# ctek battery chargers



## tyreman1 (Apr 18, 2008)

Does anyone use or have any experience of ctek chargers,i'm thinking of getting one as i'm having troubles with the vehicle battery going flat now the van is not in regular use in winter (fairweather campers),the one i've seen is the xs800 which says it should be suitable for vehicles that are seasonally stored and seems a bargain at under 30 quid.


----------



## steco1958 (Mar 5, 2009)

Tyreman,

Where are you storing your van, is it indoors or external?

If external, have you considered a temporary solar panel, say placed on the roof, and the lead fed to the engine compartment and clipped directly to the engine battery.


----------



## DustyR (Jan 26, 2009)

Bought the Ctek 3.6A charger few years ago and has been working fine until recently when I noticed it was always charging at max voltage ie 14.2v it never appeared to drop to the lower 13v.

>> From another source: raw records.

-- ==== Sys2Proof/Certificates/Slice0/Obligations.lean ====
section
/-! DEFINITION. The statements of this row for the provers, one definition each: what the docstring says, in Lean. -/

open Sys2Proof Sys2Proof.Machine Sys2Proof.Safety

/-- The sixteen format-R instructions compute Table 9.3 and do nothing else (R237). -/
def Obligations.RegisterArithmetic : Prop :=
  ∀ rd rs1 rs2 : Reg,
    Computes2 (encR 0x01 rd rs1 rs2 0) (.add rd rs1 rs2) rd rs1 rs2 (fun a b => BitVec.ofNat 64 (a.toNat + b.toNat)) ∧
    Computes2 (encR 0x02 rd rs1 rs2 0) (.sub rd rs1 rs2) rd rs1 rs2 (fun a b => BitVec.ofInt 64 (a.toInt - b.toInt)) ∧
    Computes2 (encR 0x03 rd rs1 rs2 0) (.and rd rs1 rs2) rd rs1 rs2 (fun a b => a &&& b) ∧
    Computes2 (encR 0x04 rd rs1 rs2 0) (.or rd rs1 rs2) rd rs1 rs2 (fun a b => a ||| b) ∧
    Computes2 (encR 0x05 rd rs1 rs2 0) (.xor rd rs1 rs2) rd rs1 rs2 (fun a b => a ^^^ b) ∧
    Computes2 (encR 0x06 rd rs1 rs2 0) (.sll rd rs1 rs2) rd rs1 rs2 (fun a b => BitVec.ofNat 64 (a.toNat * 2 ^ (b.toNat % 64))) ∧
    Computes2 (encR 0x07 rd rs1 rs2 0) (.srl rd rs1 rs2) rd rs1 rs2 (fun a b => BitVec.ofNat 64 (a.toNat / 2 ^ (b.toNat % 64))) ∧
    Computes2 (encR 0x08 rd rs1 rs2 0) (.sra rd rs1 rs2) rd rs1 rs2 (fun a b => BitVec.ofInt 64 (a.toInt / 2 ^ (b.toNat % 64))) ∧
    Computes2 (encR 0x09 rd rs1 rs2 0) (.mul rd rs1 rs2) rd rs1 rs2 (fun a b => BitVec.ofInt 64 (a.toInt * b.toInt)) ∧
    Computes2 (encR 0x0A rd rs1 rs2 0) (.mulh rd rs1 rs2) rd rs1 rs2 (fun a b => BitVec.ofInt 64 (a.toInt * b.toInt / 2 ^ 64)) ∧
    Computes2 (encR 0x0B rd rs1 rs2 0) (.div rd rs1 rs2) rd rs1 rs2 (fun a b => if b = 0 then BitVec.ofInt 64 (-1) else BitVec.ofInt 64 (a.toInt.tdiv b.toInt)) ∧
    Computes2 (encR 0x0C rd rs1 rs2 0) (.rem rd rs1 rs2) rd rs1 rs2 (fun a b => if b = 0 then a else BitVec.ofInt 64 (a.toInt - b.toInt * a.toInt.tdiv b.toInt)) ∧
    Computes2 (encR 0x0D rd rs1 rs2 0) (.slt rd rs1 rs2) rd rs1 rs2 (fun a b => if a.toInt < b.toInt then 1 else 0) ∧
    Computes2 (encR 0x0E rd rs1 rs2 0) (.sltu rd rs1 rs2) rd rs1 rs2 (fun a b => if a.toNat < b.toNat then 1 else 0) ∧
    Computes2 (encR 0x0F rd rs1 rs2 0) (.min rd rs1 rs2) rd rs1 rs2 (fun a b => if a.toInt < b.toInt then a else b) ∧
    Computes2 (encR 0x10 rd rs1 rs2 0) (.max rd rs1 rs2) rd rs1 rs2 (fun a b => if a.toInt < b.toInt then b else a)

/-- The format-I arithmetic instructions and `lui` compute R238 and do nothing else (R238). -/
def Obligations.ImmediateArithmetic : Prop :=
  (∀ (rd rs1 : Reg) (imm : BitVec 15),
    Computes1 (encI 0x11 rd rs1 imm) (.addi rd rs1 imm) rd rs1 (fun a => BitVec.ofInt 64 (a.toInt + imm.toInt)) ∧
    Computes1 (encI 0x12 rd rs1 imm) (.andi rd rs1 imm) rd rs1 (fun a => a &&& BitVec.ofInt 64 imm.toInt) ∧
    Computes1 (encI 0x13 rd rs1 imm) (.ori rd rs1 imm) rd rs1 (fun a => a ||| BitVec.ofInt 64 imm.toInt) ∧
    Computes1 (encI 0x14 rd rs1 imm) (.xori rd rs1 imm) rd rs1 (fun a => a ^^^ BitVec.ofInt 64 imm.toInt)) ∧
  (∀ (rd rs1 : Reg) (imm : BitVec 6),
    Computes1 (encShift 0x15 rd rs1 imm) (.slli rd rs1 imm) rd rs1 (fun a => BitVec.ofNat 64 (a.toNat * 2 ^ imm.toNat)) ∧
    Computes1 (encShift 0x16 rd rs1 imm) (.srli rd rs1 imm) rd rs1 (fun a => BitVec.ofNat 64 (a.toNat / 2 ^ imm.toNat)) ∧
    Computes1 (encShift 0x17 rd rs1 imm) (.srai rd rs1 imm) rd rs1 (fun a => BitVec.ofInt 64 (a.toInt / 2 ^ imm.toNat))) ∧
  (∀ (rd rs1 : Reg) (imm : BitVec 15), 64 ≤ imm.toNat →
    decodeWord (encI 0x15 rd rs1 imm) = .bad .zeroField ∧ decodeWord (encI 0x16 rd rs1 imm) = .bad .zeroField ∧
      decodeWord (encI 0x17 rd rs1 imm) = .bad .zeroField) ∧
  ∀ (rd : Reg) (imm : BitVec 20), Computes (encU 0x18 rd imm) (.lui rd imm) rd fun _ => BitVec.ofInt 64 (imm.toInt * 2 ^ 15)

/-- Register s0 reads zero and discards writes; every other register holds what was written last (R119, R231). -/
def Obligations.RegisterFile : Prop :=
  ∀ (w : WorkUnit) (r q : Reg) (v : Word),
    w.reg 0 = 0 ∧ w.setReg 0 v = w ∧ (r ≠ 0 → (w.setReg r v).reg r = v) ∧ (q ≠ r → (w.setReg r v).reg q = w.reg q)

/-- `pset` sets the relation and `plog` the function of R239, and nothing else changes (09_scalar_stream_reference.md R239). -/
def Obligations.PredicatesSet : Prop :=
  (∀ s u w (pd : Pred) (c : Cond) (rs1 rs2 : Reg), Acts s u w →
    ∃ w1 : WorkUnit, exec (.pset pd c rs1 rs2) s = .next (putUnit s u { w with preds := w1.preds, pc := w.pc + 4 }) ∧
      (∀ q, q ≠ pd → w1.pred q = w.pred q) ∧
      (w1.pred pd = true ↔
        match c with
        | .eq => w.reg rs1 = w.reg rs2
        | .ne => w.reg rs1 ≠ w.reg rs2
        | .lt => (w.reg rs1).toInt < (w.reg rs2).toInt
        | .ge => (w.reg rs2).toInt ≤ (w.reg rs1).toInt
        | .ltu => (w.reg rs1).toNat < (w.reg rs2).toNat
        | .geu => (w.reg rs2).toNat ≤ (w.reg rs1).toNat)) ∧
  (∀ s u w (pd pa pb : Pred) (f : LogFn), Acts s u w →
    ∃ w1 : WorkUnit, exec (.plog pd f pa pb) s = .next (putUnit s u { w with preds := w1.preds, pc := w.pc + 4 }) ∧
      (∀ q, q ≠ pd → w1.pred q = w.pred q) ∧
      (w1.pred pd = true ↔
        match f with
        | .and => w.pred pa = true ∧ w.pred pb = true
        | .or => w.pred pa = true ∨ w.pred pb = true
        | .xor => ¬ (w.pred pa = w.pred pb)
        | .andn => w.pred pa = true ∧ w.pred pb = false
        | .not => w.pred pa = false)) ∧
  (∀ (pd : Pred) (c : BitVec 3) (rs1 rs2 : Reg), 6 ≤ c.toNat → decodeWord (encP pd c rs1 rs2) = .bad .badCond) ∧
  (∀ (pd pa pb : Pred) (f : BitVec 3), 5 ≤ f.toNat → decodeWord (encL pd pa pb f) = .bad .badFn) ∧
  ∀ pd pa pb : Pred, pb ≠ 0 → decodeWord (encL pd pa pb 4) = .bad .zeroField

/-- `gset` writes a plane seed register and `gget` reads it (R243). -/
def Obligations.SeedRegisters : Prop :=
  (∀ (rs : Reg) (g : SeedReg), decodeWord (encG 0x44 rs g) = .ok (.gset rs g) ∧
    ∀ s u w, Acts s u w →
      ∃ w1 : WorkUnit, exec (.gset rs g) s = .next (putUnit s u { w with seeds := w1.seeds, pc := w.pc + 4 }) ∧
        w1.seed g = w.reg rs ∧ ∀ q, q ≠ g → w1.seed q = w.seed q) ∧
  (∀ (rs : Reg) (g : SeedReg), Computes (encG 0x45 rs g) (.gget rs g) rs fun w => w.seed g) ∧
  decodeWord 0x88730000 = .ok (.gset 7 3)

/-- Taken branches, `jal` and `jalr` go to aligned targets and write the link, trap at others; a branch not taken goes on
(09_scalar_stream_reference.md R240, R256, 01_execution_model.md, 04_encodings_and_opcode_maps.md R121, R122). -/
def Obligations.Branches : Prop :=
  ∀ s u w, Acts s u w →
    let link : Word := BitVec.ofNat 64 ((w.pc.toNat / 64 * 64 + 64) % 2 ^ 57)
    let far (off : Int) : BitVec 57 := BitVec.ofInt 57 (w.pc.toNat + 4 * off)
    let trapped (target : BitVec 57) (i : Instr) : Res := .next (settle (trapSeq s u w w.pc 3 (target.setWidth 64) (wordOfInstr i) 0))
    (∀ (p : Pred) (neg : Bool) (off : BitVec 21), (w.pred p ^^ neg) = true → (far off.toInt).toNat % 64 = 0 →
      exec (.br p neg off) s = .next (putUnit s u { w with pc := far off.toInt, fblock := none })) ∧
    (∀ (p : Pred) (neg : Bool) (off : BitVec 21), (w.pred p ^^ neg) = false →
      exec (.br p neg off) s = .next (putUnit s u { w with pc := w.pc + 4 })) ∧
    (∀ (rd : Reg) (off : BitVec 20), (far off.toInt).toNat % 64 = 0 →
      exec (.jal rd off) s = .next (putUnit s u { w.setReg rd link with pc := far off.toInt, fblock := none })) ∧
    (∀ (rd rs1 : Reg) (imm : BitVec 15),
      let target : BitVec 57 := BitVec.ofInt 57 ((w.reg rs1).toNat + imm.toInt)
      target.toNat % 64 = 0 →
      exec (.jalr rd rs1 imm) s = .next (putUnit s u { w.setReg rd link with pc := target, fblock := none })) ∧
    (∀ (p : Pred) (neg : Bool) (off : BitVec 21), (w.pred p ^^ neg) = true → (far off.toInt).toNat % 64 ≠ 0 →
      exec (.br p neg off) s = trapped (far off.toInt) (.br p neg off)) ∧
    (∀ (rd : Reg) (off : BitVec 20), (far off.toInt).toNat % 64 ≠ 0 → exec (.jal rd off) s = trapped (far off.toInt) (.jal rd off)) ∧
    ∀ (rd rs1 : Reg) (imm : BitVec 15),
      let target : BitVec 57 := BitVec.ofInt 57 ((w.reg rs1).toNat + imm.toInt)
      target.toNat % 64 ≠ 0 → exec (.jalr rd rs1 imm) s = trapped target (.jalr rd rs1 imm)

/-- A trap of a sequencer enters its handler, or ends the unit faulted with a fault record (09_scalar_stream_reference.md R256,
14_preemption_faults_translation.md R327, R329, 13_host_queues_and_launch.md R307). -/
def Obligations.TrapTaken : Prop :=
  ∀ (s : State) (u : UnitId) (w : WorkUnit) (resume : BitVec 57) (cause : BitVec 16) (val val2 : Word) (word : BitVec 32),
    let s1 : State := { s with watches := kdel s.watches (2 * u) }
    trapSeq s u w resume cause val word val2 =
      if w.hmode = false ∧ w.hvecEn = true then
        putUnit s1 u { w with hepc := resume, hcause := cause, hval := val, hmode := true, pc := w.hvecVec ++ (0 : BitVec 6), fblock := none,
                              seq := .run, held := none, winWait := [], poisoned := false }
      else
        recordSeq (launchFaults (putUnit s1 u { w with seq := .dead, held := none, faulted := true, cause := if w.faulted then w.cause else cause,
                                                       winWait := [], poisoned := false }) w cause)
          w cause word (if cause = 0x20 then 0x21 else val) val2

/-- `trap`, an illegal instruction, `eret` in unit mode and CSRs out of reach take their traps (09_scalar_stream_reference.md R234, R253, R254, R256,
04_encodings_and_opcode_maps.md R119, R120). -/
def Obligations.TrapsRaised : Prop :=
  ∀ s u w, Acts s u w →
    (∀ (rs1 : Reg) (code : BitVec 10),
      exec (.trap rs1 code) s = .next (settle (trapSeq s u w (w.pc + 4) 4 (w.reg rs1) (encR 0x56 0 rs1 0 code) (code.setWidth 64)))) ∧
    (∀ x : BitVec 32, exec (.illegalInstruction x) s = .next (settle (trapSeq s u w w.pc 1 (x.setWidth 64) x 0))) ∧
    (w.hmode = false → exec .eret s = .next (settle (trapSeq s u w w.pc 2 0xAE000000 0xAE000000 0))) ∧
    ∀ (rd rs1 : Reg) (n : BitVec 12),
      let trapped (cause : BitVec 16) (x : BitVec 32) : Res := .next (settle (trapSeq s u w w.pc cause (x.setWidth 64) x 0))
      (csrRead s w n = none →
        exec (.csrrw rd rs1 n) s = trapped 1 (encC 0x40 rd rs1 n) ∧ exec (.csrrs rd rs1 n) s = trapped 1 (encC 0x41 rd rs1 n) ∧
          exec (.csrrc rd rs1 n) s = trapped 1 (encC 0x42 rd rs1 n)) ∧
      (csrRead s w n ≠ none → 0x100 ≤ n.toNat → n.toNat < 0x200 → w.hmode = false →
        exec (.csrrw rd rs1 n) s = trapped 2 (encC 0x40 rd rs1 n) ∧ exec (.csrrs rd rs1 n) s = trapped 2 (encC 0x41 rd rs1 n) ∧
          exec (.csrrc rd rs1 n) s = trapped 2 (encC 0x42 rd rs1 n))

/-- The CSRs of Table 9.1; `csrrw`, `csrrs` and `csrrc` read one and write it field by field by its access codes (09_scalar_stream_reference.md R234,
R235, R236). -/
def Obligations.CsrAccess : Prop :=
  (∀ (s : State) (w : WorkUnit),
    csrRead s w 0x000 = some s.tb ∧ csrRead s w 0x002 = some w.unitWord ∧
    csrRead s w 0x010 = some ((dget TpRegs.initial s.tps w.tp.key).numst.setWidth 64) ∧
    csrRead s w 0x011 = some (dget TpRegs.initial s.tps w.tp.key).warnWord ∧
    csrRead s w 0x012 = some (dget TpRegs.initial s.tps w.tp.key).vrecWord ∧
    csrRead s w 0x020 = some w.ntfc ∧ csrRead s w 0x021 = some (w.wto.setWidth 64) ∧ csrRead s w 0x030 = some (prqWord s w) ∧
    csrRead s w 0x100 = some w.hvecWord ∧ csrRead s w 0x101 = some (w.hepc.setWidth 64) ∧ csrRead s w 0x102 = some (w.hcause.setWidth 64) ∧
    csrRead s w 0x103 = some w.hval ∧ csrRead s w 0x104 = some w.hscr ∧
    (∀ ch k : Nat, ch < 32 → k < 3 → csrRead s w (BitVec.ofNat 12 (0x800 + 4 * ch + k)) = some (chanReg s w.tp.die ch k)) ∧
    ∀ n : BitVec 12, csrRead s w n = none ↔
      ¬ (n.toNat ∈ [0x000, 0x002, 0x010, 0x011, 0x012, 0x020, 0x021, 0x030, 0x100, 0x101, 0x102, 0x103, 0x104] ∨
        (0x800 ≤ n.toNat ∧ n.toNat < 0x880 ∧ n.toNat % 4 ≠ 3))) ∧
  ∀ s u w, Acts s u w → ∀ (n : BitVec 12) (old : Word), csrRead s w n = some old → (0x100 ≤ n.toNat → n.toNat < 0x200 → w.hmode = true) →
    let goes (m : CsrOp) (i : Instr) (rd rs1 : Reg) : Prop :=
        (rs1 = 0 ∧ m ≠ .rw → exec i s = .next (putUnit s u (w.setReg rd old).advance)) ∧
        (¬ (rs1 = 0 ∧ m ≠ .rw) →
          let x : Word := w.reg rs1
          let v : Word := match m with | .rw => x | .rs => old ||| x | .rc => old &&& ~~~x
          let clr : Word := match m with | .rc => 0 | _ => x
          let r : TpRegs := dget TpRegs.initial s.tps w.tp.key
          let own (r1 : TpRegs) : State := { s with tps := dset TpRegs.initial s.tps w.tp.key r1 }
          let left : BitVec 7 := r.warn &&& ~~~(clr.setWidth 7)
          let out (s1 : State) (w1 : WorkUnit) : Prop := exec i s = .next (putUnit s1 u (w1.setReg rd old).advance)
          match n.toNat with
          | 0x010 => out (own { r with numst := r.numst &&& ~~~(clr.setWidth 5) }) w
          | 0x011 => out (own { r with warn := left, firstOp := if left = 0 then 0 else r.firstOp, firstLy := if left = 0 then 0 else r.firstLy }) w
          | 0x012 => out (own { r with vcnt := v.extractLsb' 32 16, vv := r.vv && !clr.getLsbD 0 }) w
          | 0x020 => out s { w with ntfc := v }
          | 0x021 => out s { w with wto := v.setWidth 32 }
          | 0x100 => out s { w with hvecVec := v.extractLsb' 6 51, hvecEn := v.getLsbD 0 }
          | 0x101 => out s { w with hepc := v.setWidth 57 }
          | 0x104 => out s { w with hscr := v }
          | _ => out s w)
    ∀ rd rs1 : Reg, goes .rw (.csrrw rd rs1 n) rd rs1 ∧ goes .rs (.csrrs rd rs1 n) rd rs1 ∧ goes .rc (.csrrc rd rs1 n) rd rs1

/-- The loads read 8, 4, 2 or 1 bytes at s[rs1] + sext(imm15), extend them, and change no memory (09_scalar_stream_reference.md R241, R242,
03_memory_model.md R70, R89). -/
def Obligations.LoadsRead : Prop :=
  ∀ s u w, Acts s u w → ∀ (rd rs1 : Reg) (imm : BitVec 15) (p : Phys),
    let va : Nat := (BitVec.ofInt 57 ((w.reg rs1).toNat + imm.toInt)).toNat
    let reads (i : Instr) (n : Nat) (value : Nat → Word) : Prop :=
      va % n = 0 → w.poisoned = false → place s w.asid va n .read = .ok p → windowed s none p n = false → tierBusy s p = false →
        exec i s = .next (putUnit s u ({ w with winWait := [] }.setReg rd (value (leNat (readPhys s w.tp.die p n)))).advance)
    let waits (i : Instr) (n : Nat) : Prop :=
      va % n = 0 → w.poisoned = false → place s w.asid va n .read = .ok p → (windowed s none p n || tierBusy s p) = true →
        exec i s = .next (putUnit s u { w with winWait := if windowed s none p n then [(p, n)] else [] })
    reads (.ld rd rs1 imm) 8 (fun v => BitVec.ofNat 64 v) ∧ waits (.ld rd rs1 imm) 8 ∧
    reads (.lw rd rs1 imm) 4 (fun v => BitVec.ofInt 64 (BitVec.ofNat 32 v).toInt) ∧ waits (.lw rd rs1 imm) 4 ∧
    reads (.lwu rd rs1 imm) 4 (fun v => BitVec.ofNat 64 v) ∧ waits (.lwu rd rs1 imm) 4 ∧
    reads (.lh rd rs1 imm) 2 (fun v => BitVec.ofInt 64 (BitVec.ofNat 16 v).toInt) ∧ waits (.lh rd rs1 imm) 2 ∧
    reads (.lhu rd rs1 imm) 2 (fun v => BitVec.ofNat 64 v) ∧ waits (.lhu rd rs1 imm) 2 ∧
    reads (.lb rd rs1 imm) 1 (fun v => BitVec.ofInt 64 (BitVec.ofNat 8 v).toInt) ∧ waits (.lb rd rs1 imm) 1 ∧
    reads (.lbu rd rs1 imm) 1 (fun v => BitVec.ofNat 64 v) ∧ waits (.lbu rd rs1 imm) 1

I now use the much cheaper Lidl equivalent smart charger under the name of Ultimate Speed and that does work in that it charges between the lower and higher volts depending on the state of the battery.


----------



## richardjames (Feb 1, 2006)

I have two Ctek chargers the latest version has the ability to give 12volt output so that a battery can changed without losing codes - excellent piece of kit


----------



## CourtJester (Aug 26, 2009)

Yes. A really good charger.


----------



## Midnightrambler (Nov 12, 2007)

Used a Ctek charger on a previous van that was stored outdoors, worked well. As stated a great bit of kit
Alan


----------



## duxdeluxe (Sep 2, 2007)

As above - good piece of kit.


----------



## Sideways86 (Feb 25, 2009)

The best at the price a great piece of kit. Very good at bringing batteries back from the dead also

Buy one you wont regret it

Regards


----------



## javea (Jun 8, 2007)

They are fitted as standard by Aston Martin - think that is recommendation enough. Keep the battery of my car parked in my garage in Spain charged up when we are not there, they will not over charge the battery - just keeps it fully charged.


----------



## tyreman1 (Apr 18, 2008)

Thank you all for your recommendations,looks like thats the way to go.


----------



## Razzo (May 1, 2005)

*C tek charger*

I put one in my self build in Australia and in 2.5 years and 45,000kM there where no problems. We were really only hooked up on 15% of the time though. I often checked the lights out and resloved which stage it was in. It is a popular charger for those who pay a little more to have a better system.

Cheers


----------



## ToffeApple (Nov 21, 2009)

*CTEK charger*

Bought one of these when I realised the retro fitted charger in my campervan wasn't working. Rather than having a new one wired in, I can use this to check and top up the leisure battery, also the van battery and the car battery.
Very pleased with my purchase - been using it for a year now.

Chris & Tilly.


----------



## divil (Jul 3, 2011)

I hardwired a CTEK Multi MXS 7.0 into my Elldis Autoquest 140 few weeks ago so I can keep the vehicle battery charged over winter when on hookup.

Seems like a great bit of kit.

Paul


----------



## cronkle (May 1, 2005)

Am I right in thinking that you are able to keep your van on hook-up throughout the winter? If you can you might want to look at Clive Mott's site at:

http://www.motts.org/BRIDGING FUSE.htm

which shows one of the simplest ways round your problem.

More convenient for some, including me, is a Battery Master or something similar. These can be found here.

http://www.vanbitz.com/category/Battery_Master,i.html

There was a thread on here recently that discussed alternatives to Battery Master and it might be worth searching for that.


----------